RECORDS FOR THIS EXERCISE section start
-- ==== Sys2Proof/Certificates/Slice0/Obligations.lean ====
section
/-! DEFINITION. The statements for the provers. -/

open Sys2Proof Sys2Proof.Machine

/-! The control plane. -/

/-- R140: MOV, CONST and SHLOR run, emit out(value), and touch nothing else. -/
def Obligations.BuildResults : Prop :=
  ∀ i s f, buildSpec i = some f → s.goes i → Runs i s (outs i ⟨f (s.lval i), s.omark i⟩) (Quiet s)

/-- R141 over the integers: ADD to MULI run and emit out(value). -/
def Obligations.ArithmeticResults : Prop :=
  ∀ i s f, arithSpec i = some f → s.goes i → Runs i s (outs i ⟨f (s.lval i) (s.rval i), s.omark i⟩) (Quiet s)

/-- R144: the logic and shift instructions run and emit out(value). R145 and R146: CLZ, POPC, BREV and BFX run and emit out(value). -/
def Obligations.LogicBitResults : Prop :=
  (∀ i s f, logicSpec i = some f → s.goes i → Runs i s (outs i ⟨f (s.lval i) (s.rval i), s.omark i⟩) (Quiet s)) ∧
  ((∀ i s f, bitsSpec i = some f → s.goes i → Runs i s (outs i ⟨f (s.lval i), s.omark i⟩) (Quiet s)) ∧
    ∀ sx wm1 low c0 s, s.goes (.bfx sx wm1 low c0) →
      Runs (.bfx sx wm1 low c0) s [(c0, ⟨fieldSpec sx (wm1.toNat + 1) low.toNat (s.lval (.bfx sx wm1 low c0)), s.omark (.bfx sx wm1 low c0)⟩)] (Quiet s))

/-- R135, R147 to R150: the comparing, selecting and predicate instructions run and emit out(value). -/
def Obligations.ChooseResults : Prop :=
  ∀ i s f, chooseSpec i = some f → s.goes i → Runs i s (outs i ⟨f (s.lval i) (s.rval i) (s.pval i), s.omark i⟩) (Quiet s)

/-- R151 to R153: STEER sends l to C0 where p is true, else to C1; MERGE sends the token that p selects and leaves the other field; GATE sends l
where the truth of p is its own, else discards it; DROP discards l. A marked token that is discarded advances counter 3. -/
def Obligations.PathResults : Prop :=
  (∀ c1 c0 s, s.goes (.steer c1 c0) →
    Runs (.steer c1 c0) s
      [(if s.pval (.steer c1 c0) = 0 then c1 else c0, ⟨s.lval (.steer c1 c0), s.omark (.steer c1 c0)⟩)] (Quiet s)) ∧
  (∀ c1 c0 s p x, s.goes (.merge c1 c0) → (s.slot s.site).head .p = some p →
    (s.slot s.site).head (if p.v = 0 then .r else .l) = some x →
    Runs (.merge c1 c0) s [(c0, ⟨x.v, x.mark.or p.mark⟩), (c1, ⟨x.v, x.mark.or p.mark⟩)] (fun t => Quiet s t ∧
      ((t.slot s.site).field (if p.v = 0 then .l else .r)).toks = ((s.slot s.site).field (if p.v = 0 then .l else .r)).toks ∧
      ((t.slot s.site).field (if p.v = 0 then .r else .l)).toks = (((s.slot s.site).field (if p.v = 0 then .r else .l)).toks).tail)) ∧
  (∀ want c1 c0 s, s.goes (.gate want c1 c0) → decide (s.pval (.gate want c1 c0) ≠ 0) = want →
    Runs (.gate want c1 c0) s (outs (.gate want c1 c0) ⟨s.lval (.gate want c1 c0), s.omark (.gate want c1 c0)⟩) (Quiet s)) ∧
  (∀ want c1 c0 s, s.goes (.gate want c1 c0) → decide (s.pval (.gate want c1 c0) ≠ 0) ≠ want →
    Runs (.gate want c1 c0) s [] (fun t => Quiet s t ∧ ∀ c, s.cell? s.site.cell = some c → ∀ c', t.cell? s.site.cell = some c' →
      c'.counter 3 = c.counter 3 + (if (tokMark (s.opnds s.site (.gate want c1 c0)).l).isSome then 1 else 0))) ∧
  (∀ s, s.goes .drop → Runs .drop s [] (fun t => Quiet s t ∧ ∀ c, s.cell? s.site.cell = some c → ∀ c', t.cell? s.site.cell = some c' →
      c'.counter 3 = c.counter 3 + (if (tokMark (s.opnds s.site .drop).l).isSome then 1 else 0)))

/-- R155 to R157: an execution of CNT emits b + e, and the last of the n removes b; CNTX emits the index on C0 and its last-flag on C1, and with
a count of 0 consumes and emits nothing; ACCUM adds l to its sum, and emits and clears it where p is true. R122, R158: FIRENO emits FIRE_NO, CELLID and LANEID their identity words.
The mark of ACCUM's sum, that of the sum before or else of the operand and the predicate, is the reading of log 25. -/
def Obligations.SequenceResults : Prop :=
  ((∀ n c0 s, s.goes (.cnt n c0) → 1 ≤ n.toNat →
      Runs (.cnt n c0) s [(c0, ⟨s.lval (.cnt n c0) + BitVec.ofNat 32 (s.slot s.site).seq, s.omark (.cnt n c0)⟩)] (fun t => Quiet s t ∧
        (t.slot s.site).seq = (if (s.slot s.site).seq + 1 < n.toNat then (s.slot s.site).seq + 1 else 0) ∧
        ((t.slot s.site).field .l).toks = if (s.slot s.site).seq + 1 < n.toNat then ((s.slot s.site).field .l).toks
          else (((s.slot s.site).field .l).toks).tail)) ∧
    (∀ c1 c0 s, s.goes (.cntx c1 c0) → s.rval (.cntx c1 c0) ≠ 0 →
      Runs (.cntx c1 c0) s
        [(c0, ⟨s.lval (.cntx c1 c0) + BitVec.ofNat 32 (s.slot s.site).seq, s.omark (.cntx c1 c0)⟩),
         (c1, ⟨flag (decide ((s.slot s.site).seq + 1 = (s.rval (.cntx c1 c0)).toNat)), s.omark (.cntx c1 c0)⟩)] (fun t => Quiet s t ∧
        (t.slot s.site).seq = if (s.slot s.site).seq + 1 < (s.rval (.cntx c1 c0)).toNat then (s.slot s.site).seq + 1 else 0)) ∧
    (∀ c1 c0 s, s.goes (.cntx c1 c0) → s.rval (.cntx c1 c0) = 0 → Runs (.cntx c1 c0) s [] (Quiet s)) ∧
    (∀ c1 c0 s, s.goes (.accum c1 c0) → s.pval (.accum c1 c0) = 0 →
      Runs (.accum c1 c0) s [] (fun t => Quiet s t ∧ (t.slot s.site).sum = (s.slot s.site).sum + s.lval (.accum c1 c0) ∧
        (t.slot s.site).sumMark = ((s.slot s.site).sumMark).or (tokMark (s.opnds s.site (.accum c1 c0)).l))) ∧
    (∀ c1 c0 s, s.goes (.accum c1 c0) → s.pval (.accum c1 c0) ≠ 0 →
      Runs (.accum c1 c0) s (outs (.accum c1 c0) ⟨(s.slot s.site).sum + s.lval (.accum c1 c0),
          (((s.slot s.site).sumMark).or (tokMark (s.opnds s.site (.accum c1 c0)).l)).or (tokMark (s.opnds s.site (.accum c1 c0)).p)⟩)
        (fun t => Quiet s t ∧ (t.slot s.site).sum = 0 ∧ (t.slot s.site).sumMark = none))) ∧
  ((∀ c1 c0 s b, s.goes (.fireno c1 c0) → s.block? s.site = some b →
      Runs (.fireno c1 c0) s (outs (.fireno c1 c0) ⟨b.fireNo, s.omark (.fireno c1 c0)⟩) (Quiet s)) ∧
    (∀ c1 c0 s c, s.goes (.cellid c1 c0) → s.cell? s.site.cell = some c →
      Runs (.cellid c1 c0) s (outs (.cellid c1 c0) ⟨cellIdSpec c s.site, s.omark (.cellid c1 c0)⟩) (Quiet s)) ∧
    (∀ c1 c0 s, s.goes (.laneid c1 c0) →
      Runs (.laneid c1 c0) s (outs (.laneid c1 c0) ⟨laneIdSpec s.site (s.lval (.laneid c1 c0)), s.omark (.laneid c1 c0)⟩) (Quiet s)))
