-- ==== Sys2Proof/Laws/State.lean ====
section
/-! SUPPORT. What each named update of the state leaves: one lemma per field and update. -/

namespace Sys2Proof.Machine

@[simp] theorem updCell_cycle (s : State) (n : Nat) (f : Cell → Cell) : (s.updCell n f).cycle = s.cycle := rfl
@[simp] theorem updCell_agenda (s : State) (n : Nat) (f : Cell → Cell) : (s.updCell n f).agenda = s.agenda := rfl
@[simp] theorem updCell_site (s : State) (n : Nat) (f : Cell → Cell) : (s.updCell n f).site = s.site := rfl
@[simp] theorem updCell_fresh (s : State) (n : Nat) (f : Cell → Cell) : (s.updCell n f).fresh = s.fresh := rfl
@[simp] theorem updCell_flight (s : State) (n : Nat) (f : Cell → Cell) : (s.updCell n f).flight = s.flight := rfl
@[simp] theorem updCell_chanMsgs (s : State) (n : Nat) (f : Cell → Cell) : (s.updCell n f).chanMsgs = s.chanMsgs := rfl
@[simp] theorem updCell_spalls (s : State) (n : Nat) (f : Cell → Cell) : (s.updCell n f).spalls = s.spalls := rfl
@[simp] theorem updCell_mem (s : State) (n : Nat) (f : Cell → Cell) : (s.updCell n f).mem = s.mem := rfl
@[simp] theorem updCell_regions (s : State) (n : Nat) (f : Cell → Cell) : (s.updCell n f).regions = s.regions := rfl
@[simp] theorem updCell_ctxs (s : State) (n : Nat) (f : Cell → Cell) : (s.updCell n f).ctxs = s.ctxs := rfl
@[simp] theorem updCell_dev (s : State) (n : Nat) (f : Cell → Cell) : (s.updCell n f).dev = s.dev := rfl
@[simp] theorem updCell_thermal (s : State) (n : Nat) (f : Cell → Cell) : (s.updCell n f).thermal = s.thermal := rfl
@[simp] theorem updCell_msix (s : State) (n : Nat) (f : Cell → Cell) : (s.updCell n f).msix = s.msix := rfl
@[simp] theorem updCell_pend (s : State) (n : Nat) (f : Cell → Cell) : (s.updCell n f).pend = s.pend := rfl
@[simp] theorem updCell_stamps (s : State) (n : Nat) (f : Cell → Cell) : (s.updCell n f).stamps = s.stamps := rfl
@[simp] theorem updCell_hostPorts (s : State) (n : Nat) (f : Cell → Cell) : (s.updCell n f).hostPorts = s.hostPorts := rfl
@[simp] theorem updCell_lrec (s : State) (n : Nat) (f : Cell → Cell) : (s.updCell n f).lrec = s.lrec := rfl
@[simp] theorem updCell_launchQ (s : State) (n : Nat) (f : Cell → Cell) : (s.updCell n f).launchQ = s.launchQ := rfl
@[simp] theorem updCell_launches (s : State) (n : Nat) (f : Cell → Cell) : (s.updCell n f).launches = s.launches := rfl
@[simp] theorem updCell_images (s : State) (n : Nat) (f : Cell → Cell) : (s.updCell n f).images = s.images := rfl
@[simp] theorem updCell_loaded (s : State) (n : Nat) (f : Cell → Cell) : (s.updCell n f).loaded = s.loaded := rfl
@[simp] theorem updCell_cmds (s : State) (n : Nat) (f : Cell → Cell) : (s.updCell n f).cmds = s.cmds := rfl
@[simp] theorem updCell_queues (s : State) (n : Nat) (f : Cell → Cell) : (s.updCell n f).queues = s.queues := rfl
@[simp] theorem updCell_seams (s : State) (n : Nat) (f : Cell → Cell) : (s.updCell n f).seams = s.seams := rfl
@[simp] theorem updCell_colls (s : State) (n : Nat) (f : Cell → Cell) : (s.updCell n f).colls = s.colls := rfl
@[simp] theorem updCell_cams (s : State) (n : Nat) (f : Cell → Cell) : (s.updCell n f).cams = s.cams := rfl
@[simp] theorem updCell_parked (s : State) (n : Nat) (f : Cell → Cell) : (s.updCell n f).parked = s.parked := rfl
@[simp] theorem updCell_benches (s : State) (n : Nat) (f : Cell → Cell) : (s.updCell n f).benches = s.benches := rfl
@[simp] theorem updCell_boot (s : State) (n : Nat) (f : Cell → Cell) : (s.updCell n f).boot = s.boot := rfl
@[simp] theorem updCell_outbox (s : State) (n : Nat) (f : Cell → Cell) : (s.updCell n f).outbox = s.outbox := rfl
@[simp] theorem updCell_drops (s : State) (n : Nat) (f : Cell → Cell) : (s.updCell n f).drops = s.drops := rfl
@[simp] theorem updCell_logQ (s : State) (n : Nat) (f : Cell → Cell) : (s.updCell n f).logQ = s.logQ := rfl
@[simp] theorem updCell_hostOps (s : State) (n : Nat) (f : Cell → Cell) : (s.updCell n f).hostOps = s.hostOps := rfl
@[simp] theorem updCell_debugQ (s : State) (n : Nat) (f : Cell → Cell) : (s.updCell n f).debugQ = s.debugQ := rfl
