-- ==== Sys2Proof/Laws/Memory.lean ====
section
/-! SUPPORT. Memory: a read after a write, and that every operation on memory keeps the canonical form. -/

namespace Sys2Proof.Machine

/-! The list of bytes. -/

theorem Memory.wf_cons (a : Nat) (b : Byte) (rest : List Host.Cell) :
    Memory.wf ((a, b) :: rest) = true ↔ b ≠ Memory.unlisted ∧ (∀ c ∈ rest, a < c.1) ∧ Memory.wf rest = true := by
  simp [Memory.wf, and_assoc]

theorem Memory.wf_filter (p : Host.Cell → Bool) (m : List Host.Cell) (h : Memory.wf m = true) : Memory.wf (m.filter p) = true := by
  induction m with
  | nil => rfl
  | cons c rest ih =>
    obtain ⟨a, b⟩ := c
    obtain ⟨hb, hlt, hr⟩ := (Memory.wf_cons a b rest).mp h
    by_cases hp : p (a, b) = true
    · rw [List.filter_cons_of_pos hp]
      exact (Memory.wf_cons a b _).mpr ⟨hb, fun c hc => hlt c (List.mem_of_mem_filter hc), ih hr⟩
    · rw [List.filter_cons_of_neg hp]
      exact ih hr

/-- Every entry of a list after a write is the written one or an entry of before. -/
theorem Memory.mem_set (m : List Host.Cell) (a : Nat) (b : Byte) (c : Host.Cell) (h : c ∈ Memory.set m a b) : c = (a, b) ∨ c ∈ m := by
  induction m with
  | nil => simp only [Memory.set] at h; split at h <;> simp_all
  | cons x rest ih =>
    obtain ⟨k, y⟩ := x
    simp only [Memory.set] at h
    split at h
    · split at h <;> simp_all
    · split at h
      · split at h <;> simp_all
        rcases h with h | h <;> simp [h]
      · rcases List.mem_cons.mp h with h | h
        · simp [h]
        · rcases ih h with h | h <;> simp [h]

theorem Memory.wf_set (m : List Host.Cell) (a : Nat) (b : Byte) (h : Memory.wf m = true) : Memory.wf (Memory.set m a b) = true := by
  induction m with
  | nil => simp only [Memory.set]; split <;> simp_all [Memory.wf]
  | cons x rest ih =>
    obtain ⟨k, y⟩ := x
    obtain ⟨hb, hlt, hr⟩ := (Memory.wf_cons k y rest).mp h
    simp only [Memory.set]
    split
    · next hak =>
      split
      · exact h
      · next hne =>
        refine (Memory.wf_cons a b _).mpr ⟨hne, fun c hc => ?_, h⟩
        rcases List.mem_cons.mp hc with rfl | hc
        · exact hak
        · exact Nat.lt_trans hak (hlt c hc)
    · next hak =>
      split
      · next he =>
        split
        · exact hr
        · next hne => exact (Memory.wf_cons a b _).mpr ⟨hne, fun c hc => he ▸ hlt c hc, hr⟩
      · next he =>
        refine (Memory.wf_cons k y _).mpr ⟨hb, fun c hc => ?_, ih hr⟩
        rcases Memory.mem_set rest a b c hc with rfl | hc
        · exact Nat.lt_of_le_of_ne (Nat.le_of_not_lt hak) (Ne.symm he)
        · exact hlt c hc

theorem Memory.wf_setAll (bs : List Byte) (m : List Host.Cell) (a : Nat) (h : Memory.wf m = true) : Memory.wf (Memory.setAll m a bs) = true := by
  induction bs generalizing m a with
  | nil => exact h
  | cons b rest ih => exact ih _ _ (Memory.wf_set m a b h)

/-- In a list whose addresses all lie above, an address below reads as an unlisted one. -/
theorem Memory.get_below (m : List Host.Cell) (a : Nat) (h : ∀ c ∈ m, a < c.1) : Memory.get m a = Memory.unlisted := by
  unfold Memory.get
  have : m.find? (fun c => c.1 == a) = none := by
    rw [List.find?_eq_none]
    intro c hc
    have := h c hc
    simp only [beq_iff_eq]
    omega
  rw [this]

theorem Memory.get_cons_same (a : Nat) (b : Byte) (rest : List Host.Cell) : Memory.get ((a, b) :: rest) a = b := by
  simp [Memory.get]

theorem Memory.get_cons_other (a k : Nat) (b : Byte) (rest : List Host.Cell) (h : k ≠ a) : Memory.get ((k, b) :: rest) a = Memory.get rest a := by
  simp [Memory.get, h]

/-- A read after a write gives the byte written. -/
theorem Memory.get_set_same (m : List Host.Cell) (a : Nat) (b : Byte) (h : Memory.wf m = true) : Memory.get (Memory.set m a b) a = b := by
  induction m with
  | nil => simp only [Memory.set]; split <;> simp_all [Memory.get]
  | cons x rest ih =>
    obtain ⟨k, y⟩ := x
    obtain ⟨_, hlt, hr⟩ := (Memory.wf_cons k y rest).mp h
    simp only [Memory.set]
    split
    · next hak =>
      split
      · next hb => rw [hb]; exact Memory.get_below _ a (fun c hc => by
          rcases List.mem_cons.mp hc with rfl | hc
          · exact hak
          · exact Nat.lt_trans hak (hlt c hc))
      · exact Memory.get_cons_same a b _
    · next hak =>
      split
      · next he =>
        subst he
        split
        · next hb => rw [hb]; exact Memory.get_below rest a hlt
        · exact Memory.get_cons_same a b _
      · next he => rw [Memory.get_cons_other _ _ _ _ (Ne.symm he)]; exact ih hr

/-- A write leaves every other byte alone. -/
theorem Memory.get_set_other (m : List Host.Cell) (a k : Nat) (b : Byte) (h : k ≠ a) : Memory.get (Memory.set m a b) k = Memory.get m k := by
  induction m with
  | nil => simp only [Memory.set]; split <;> simp [Memory.get, Ne.symm h]
  | cons x rest ih =>
    obtain ⟨j, y⟩ := x
    simp only [Memory.set]
    split
    · split
      · rfl
      · exact Memory.get_cons_other _ _ _ _ (Ne.symm h)
    · split
      · next he =>
        subst he
        split
        · exact (Memory.get_cons_other _ _ _ _ (Ne.symm h)).symm
        · rw [Memory.get_cons_other _ _ _ _ (Ne.symm h), Memory.get_cons_other _ _ _ _ (Ne.symm h)]
      · by_cases hj : j = k
        · subst hj; rw [Memory.get_cons_same, Memory.get_cons_same]
        · rw [Memory.get_cons_other _ _ _ _ hj, Memory.get_cons_other _ _ _ _ hj]; exact ih

/-- A run of bytes written leaves every byte outside it alone. -/
theorem Memory.get_setAll_other (bs : List Byte) (m : List Host.Cell) (a k : Nat) (h : k < a ∨ a + bs.length ≤ k) :
    Memory.get (Memory.setAll m a bs) k = Memory.get m k := by
  induction bs generalizing m a with
  | nil => rfl
  | cons b rest ih =>
    simp only [Memory.setAll, List.length_cons] at h ⊢
    rw [ih _ _ (by omega), Memory.get_set_other _ _ _ _ (by omega)]

/-- A run of bytes written reads back. -/
theorem Memory.get_setAll_same (bs : List Byte) (m : List Host.Cell) (a k : Nat) (b : Byte) (h : Memory.wf m = true) (hb : bs[k]? = some b) :
    Memory.get (Memory.setAll m a bs) (a + k) = b := by
  induction bs generalizing m a k with
  | nil => simp at hb
  | cons x rest ih =>
    simp only [Memory.setAll]
    cases k with
    | zero =>
      simp only [List.getElem?_cons_zero, Option.some.injEq] at hb
      subst hb
      rw [Memory.get_setAll_other _ _ _ _ (by omega)]
      exact Memory.get_set_same m a x h
    | succ k =>
      have := ih (Memory.set m a x) (a + 1) k (Memory.wf_set m a x h) (by simpa using hb)
      rw [show a + (k + 1) = a + 1 + k by omega]
      exact this

/-! The memory system. -/

/-- The memory of a memory system stands in its canonical form. -/
abbrev MemSys.Wf (m : MemSys) : Prop := Memory.wf m.bytes = true

theorem reset_memory_wf : State.reset.MemoryWf := rfl

theorem MemSys.wf_charge (m : MemSys) (tag kind fj : Nat) (h : m.Wf) : (m.charge tag kind fj).Wf := h

theorem MemSys.wf_loseLine (m : MemSys) (line : Nat) (h : m.Wf) : (m.loseLine line).Wf := by
  unfold MemSys.loseLine
  generalize List.replicate 64 (0 : Byte) = l
  exact Memory.wf_setAll l m.bytes (line * 64) h

/-- The eviction of a line leaves the bytes. -/
theorem MemSys.evict_bytes (m : MemSys) (line : Nat) : (m.evict line).bytes = m.bytes := by
  unfold MemSys.evict
  split
  · rfl
  · dsimp only; split <;> rfl

/-- Making room for a line leaves the bytes. -/
theorem MemSys.makeRoom_bytes (m : MemSys) (line : Nat) : (m.makeRoom line).bytes = m.bytes := by
  unfold MemSys.makeRoom
  dsimp only
  split
  · rfl
  · split
    · exact MemSys.evict_bytes m _
    · rfl

/-- What a request at a line's home leaves of the bytes: all of them, or all with the lost line cleared. -/
theorem MemSys.atHome_bytes (m : MemSys) (tag line n : Nat) (write full : Bool) :
    (m.atHome tag line n write full).bytes = m.bytes ∨ (m.atHome tag line n write full).bytes = (m.loseLine line).bytes := by
  unfold MemSys.atHome MemSys.loseLine MemSys.charge
  generalize List.replicate 64 (0 : Byte) = l
  dsimp only
  simp only [apply_ite MemSys.bytes, MemSys.makeRoom_bytes, ite_self]
  repeat' split
  all_goals first | exact .inl rfl | exact .inr rfl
RECORDS FOR THIS EXERCISE section end
WHAT THE TASK ASKS
In the entries above, the lines between the one holding "s.seams := rfl" and the one holding "s.drops := rfl", inclusive, are to be printed exactly as written, and those alone.

REPLY
@[simp] theorem updCell_seams (s : State) (n : Nat) (f : Cell → Cell) : (s.updCell n f).seams = s.seams := rfl
@[simp] theorem updCell_colls (s : State) (n : Nat) (f : Cell → Cell) : (s.updCell n f).colls = s.colls := rfl
@[simp] theorem updCell_cams (s : State) (n : Nat) (f : Cell → Cell) : (s.updCell n f).cams = s.cams := rfl
@[simp] theorem updCell_parked (s : State) (n : Nat) (f : Cell → Cell) : (s.updCell n f).parked = s.parked := rfl
@[simp] theorem updCell_benches (s : State) (n : Nat) (f : Cell → Cell) : (s.updCell n f).benches = s.benches := rfl
@[simp] theorem updCell_boot (s : State) (n : Nat) (f : Cell → Cell) : (s.updCell n f).boot = s.boot := rfl
@[simp] theorem updCell_outbox (s : State) (n : Nat) (f : Cell → Cell) : (s.updCell n f).outbox = s.outbox := rfl
@[simp] theorem updCell_drops (s : State) (n : Nat) (f : Cell → Cell) : (s.updCell n f).drops = s.drops := rfl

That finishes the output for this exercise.